I calculated our recent tx record as around .25 tx/sec.  About one millionth of the above scenario.  So, absent significant optimization development, a very simplistic back-of-the-envelope (and in many cases, wrong) calc about the resources needed to meet the aforementioned target is to multiply the current need by a million. 

A suggested solution was that most transactions would happen in bank-like entities offloading the block chain work.  That's fine, but it is NOT Bitcoin, and not unlike a lot of the solutions that I use and distrust today.

A pretty much universal suggestion is to rely on resources which are accessible currently mainly to large entities (network bandwidth, 'supernode' clustering, etc.)  Moore's law is also commonly suggested.  I, seemingly alone, have limited confidence that such resources would remain widely available to support the Bitcoin network if there were a strong incentive for TPTB to wish them not to be.

Lastly, various people (including myself) would hope that the infrastructure required to operate a (large) Bitcoin network would be at least tolerated and protected by enough governments around the world to keep the system going.  My concern here is that 'hope' is not a very reliable strategy and I could see many scenarios where this would not likely happen.

If there is a rapid loss of confidence in various world currencies, I could see the demands on Bitcoin growing quite rapidly.  The bip16/bip17 struggles indicate to me that the rather significant development work needed to optimize along the various theorized paths would not be especially rapid and/or reliable.

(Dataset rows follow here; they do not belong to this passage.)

-- ==== Sys2Proof/Machine/FloatD.lean ====
section
/-! DEFINITION. The meanings of D, double precision (spec 47_d.md). -/

namespace Sys2Proof.Machine

/-- FLD (47_d.md R455). -/
def execFld (rd rs1 : Reg) (imm : BitVec 12) (s : State) : Result := fpLoad (.fld rd rs1 imm) .d rd (s.ea rs1 imm) s

/-- FSD (47_d.md R456). -/
def execFsd (rs1 rs2 : Reg) (imm : BitVec 12) (s : State) : Result :=
  fpStore (.fsd rs1 rs2 imm) .d rs2 (s.ea rs1 imm) s

/-- FMADD.D (47_d.md R457). -/
def execFmaddD (rd rs1 rs2 rs3 : Reg) (rm : BitVec 3) (s : State) : Result :=
  fpFused (.fmaddD rd rs1 rs2 rs3 rm) .d false false rd rs1 rs2 rs3 rm s

/-- FMSUB.D (47_d.md R458). -/
def execFmsubD (rd rs1 rs2 rs3 : Reg) (rm : BitVec 3) (s : State) : Result :=
  fpFused (.fmsubD rd rs1 rs2 rs3 rm) .d false true rd rs1 rs2 rs3 rm s

/-- FNMSUB.D (47_d.md R459). -/
def execFnmsubD (rd rs1 rs2 rs3 : Reg) (rm : BitVec 3) (s : State) : Result :=
  fpFused (.fnmsubD rd rs1 rs2 rs3 rm) .d true false rd rs1 rs2 rs3 rm s

/-- FNMADD.D (47_d.md R460). -/
def execFnmaddD (rd rs1 rs2 rs3 : Reg) (rm : BitVec 3) (s : State) : Result :=
  fpFused (.fnmaddD rd rs1 rs2 rs3 rm) .d true true rd rs1 rs2 rs3 rm s

/-- FADD.D (47_d.md R461). -/
def execFaddD (rd rs1 rs2 : Reg) (rm : BitVec 3) (s : State) : Result :=
  fpBinary (.faddD rd rs1 rs2 rm) .d (Fmt.add .d) rd rs1 rs2 rm s

/-- FSUB.D (47_d.md R462). -/
def execFsubD (rd rs1 rs2 : Reg) (rm : BitVec 3) (s : State) : Result :=
  fpBinary (.fsubD rd rs1 rs2 rm) .d (Fmt.sub .d) rd rs1 rs2 rm s

/-- FMUL.D (47_d.md R463). -/
def execFmulD (rd rs1 rs2 : Reg) (rm : BitVec 3) (s : State) : Result :=
  fpBinary (.fmulD rd rs1 rs2 rm) .d (Fmt.mul .d) rd rs1 rs2 rm s

/-- FDIV.D (47_d.md R464). -/
def execFdivD (rd rs1 rs2 : Reg) (rm : BitVec 3) (s : State) : Result :=
  fpBinary (.fdivD rd rs1 rs2 rm) .d (Fmt.div .d) rd rs1 rs2 rm s

/-- FSQRT.D (47_d.md R465). -/
def execFsqrtD (rd rs1 : Reg) (rm : BitVec 3) (s : State) : Result := fpSqrt (.fsqrtD rd rs1 rm) .d rd rs1 rm s

/-- FSGNJ.D (47_d.md R466). -/
def execFsgnjD (rd rs1 rs2 : Reg) (s : State) : Result := fpSign (.fsgnjD rd rs1 rs2) .d (fun _ y => y) rd rs1 rs2 s

/-- FSGNJN.D (47_d.md R467). -/
def execFsgnjnD (rd rs1 rs2 : Reg) (s : State) : Result :=
  fpSign (.fsgnjnD rd rs1 rs2) .d (fun _ y => !y) rd rs1 rs2 s

/-- FSGNJX.D (47_d.md R468). -/
def execFsgnjxD (rd rs1 rs2 : Reg) (s : State) : Result :=
  fpSign (.fsgnjxD rd rs1 rs2) .d (fun x y => x != y) rd rs1 rs2 s

/-- FMIN.D (47_d.md R469). -/
def execFminD (rd rs1 rs2 : Reg) (s : State) : Result := fpChoose (.fminD rd rs1 rs2) .d (Fmt.min .d) rd rs1 rs2 s

/-- FMAX.D (47_d.md R470). -/
def execFmaxD (rd rs1 rs2 : Reg) (s : State) : Result := fpChoose (.fmaxD rd rs1 rs2) .d (Fmt.max .d) rd rs1 rs2 s

/-- FCVT.S.D (47_d.md R472). -/
def execFcvtSD (rd rs1 : Reg) (rm : BitVec 3) (s : State) : Result :=
  fpConvert (.fcvtSD rd rs1 rm) .s .d rd rs1 rm s

/-- FCVT.D.S (47_d.md R473). -/
def execFcvtDS (rd rs1 : Reg) (rm : BitVec 3) (s : State) : Result :=
  fpConvert (.fcvtDS rd rs1 rm) .d .s rd rs1 rm s

/-- FEQ.D (47_d.md R474). -/
def execFeqD (rd rs1 rs2 : Reg) (s : State) : Result := fpCompare (.feqD rd rs1 rs2) .d (Fmt.feq .d) rd rs1 rs2 s

/-- FLT.D (47_d.md R475). -/
def execFltD (rd rs1 rs2 : Reg) (s : State) : Result := fpCompare (.fltD rd rs1 rs2) .d (Fmt.flt .d) rd rs1 rs2 s

/-- FLE.D (47_d.md R476). -/
def execFleD (rd rs1 rs2 : Reg) (s : State) : Result := fpCompare (.fleD rd rs1 rs2) .d (Fmt.fle .d) rd rs1 rs2 s

/-- FCLASS.D (47_d.md R477). -/
def execFclassD (rd rs1 : Reg) (s : State) : Result := fpClass (.fclassD rd rs1) .d rd rs1 s

/-- FCVT.W.D (47_d.md R478). -/
def execFcvtWD (rd rs1 : Reg) (rm : BitVec 3) (s : State) : Result :=
  fpToInt (.fcvtWD rd rs1 rm) .d 32 true rd rs1 rm s

/-- FCVT.WU.D (47_d.md R479). -/
def execFcvtWUD (rd rs1 : Reg) (rm : BitVec 3) (s : State) : Result :=
  fpToInt (.fcvtWUD rd rs1 rm) .d 32 false rd rs1 rm s

/-- FCVT.D.W (47_d.md R480). -/
def execFcvtDW (rd rs1 : Reg) (rm : BitVec 3) (s : State) : Result :=
  fpOfInt (.fcvtDW rd rs1 rm) .d 32 true rd rs1 rm s

/-- FCVT.D.WU (47_d.md R481). -/
def execFcvtDWU (rd rs1 : Reg) (rm : BitVec 3) (s : State) : Result :=
  fpOfInt (.fcvtDWU rd rs1 rm) .d 32 false rd rs1 rm s

/-- FCVT.L.D (47_d.md R482). -/
def execFcvtLD (rd rs1 : Reg) (rm : BitVec 3) (s : State) : Result :=
  fpToInt (.fcvtLD rd rs1 rm) .d 64 true rd rs1 rm s

/-- FCVT.LU.D (47_d.md R483). -/
def execFcvtLUD (rd rs1 : Reg) (rm : BitVec 3) (s : State) : Result :=
  fpToInt (.fcvtLUD rd rs1 rm) .d 64 false rd rs1 rm s

/-- FMV.X.D (47_d.md R484). -/
def execFmvXD (rd rs1 : Reg) (s : State) : Result := fpMoveToX (.fmvXD rd rs1) .d rd rs1 s

/-- FCVT.D.L (47_d.md R485). -/
def execFcvtDL (rd rs1 : Reg) (rm : BitVec 3) (s : State) : Result :=
  fpOfInt (.fcvtDL rd rs1 rm) .d 64 true rd rs1 rm s

/-- FCVT.D.LU (47_d.md R486). -/
def execFcvtDLU (rd rs1 : Reg) (rm : BitVec 3) (s : State) : Result :=
  fpOfInt (.fcvtDLU rd rs1 rm) .d 64 false rd rs1 rm s

/-- FMV.D.X (47_d.md R487). -/
def execFmvDX (rd rs1 : Reg) (s : State) : Result := fpMoveFromX (.fmvDX rd rs1) .d rd rs1 s

end Sys2Proof.Machine
end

I suggest to the development team putting some thought into how to discourage users rather than how encourage them.  I sense that to this point the focus has been on the latter.  Similarly, it might be worthwhile to focus some efforts on how to make it more likely that various kinds of failures are likely transient and not be misconstrued as terminal failures of the whole concept of Bitcoin itself (unless, of course, they are.)